:: DATASET SECTION ::
=======
-- ==== Sys2Proof/Machine/Dispatch.lean ====
section
/-! DEFINITION. What each instruction and each machine step does: one arm per constructor, one call of its meaning. -/

namespace Sys2Proof.Machine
=======
:: ABOUT THIS TASK ::
Extract the full listing above without alteration.

:: COMPLETED TASK ::
-- ==== Sys2Proof/Machine/Dispatch.lean ====
section
/-! DEFINITION. What each instruction and each machine step does: one arm per constructor, one call of its meaning. -/

namespace Sys2Proof.Machine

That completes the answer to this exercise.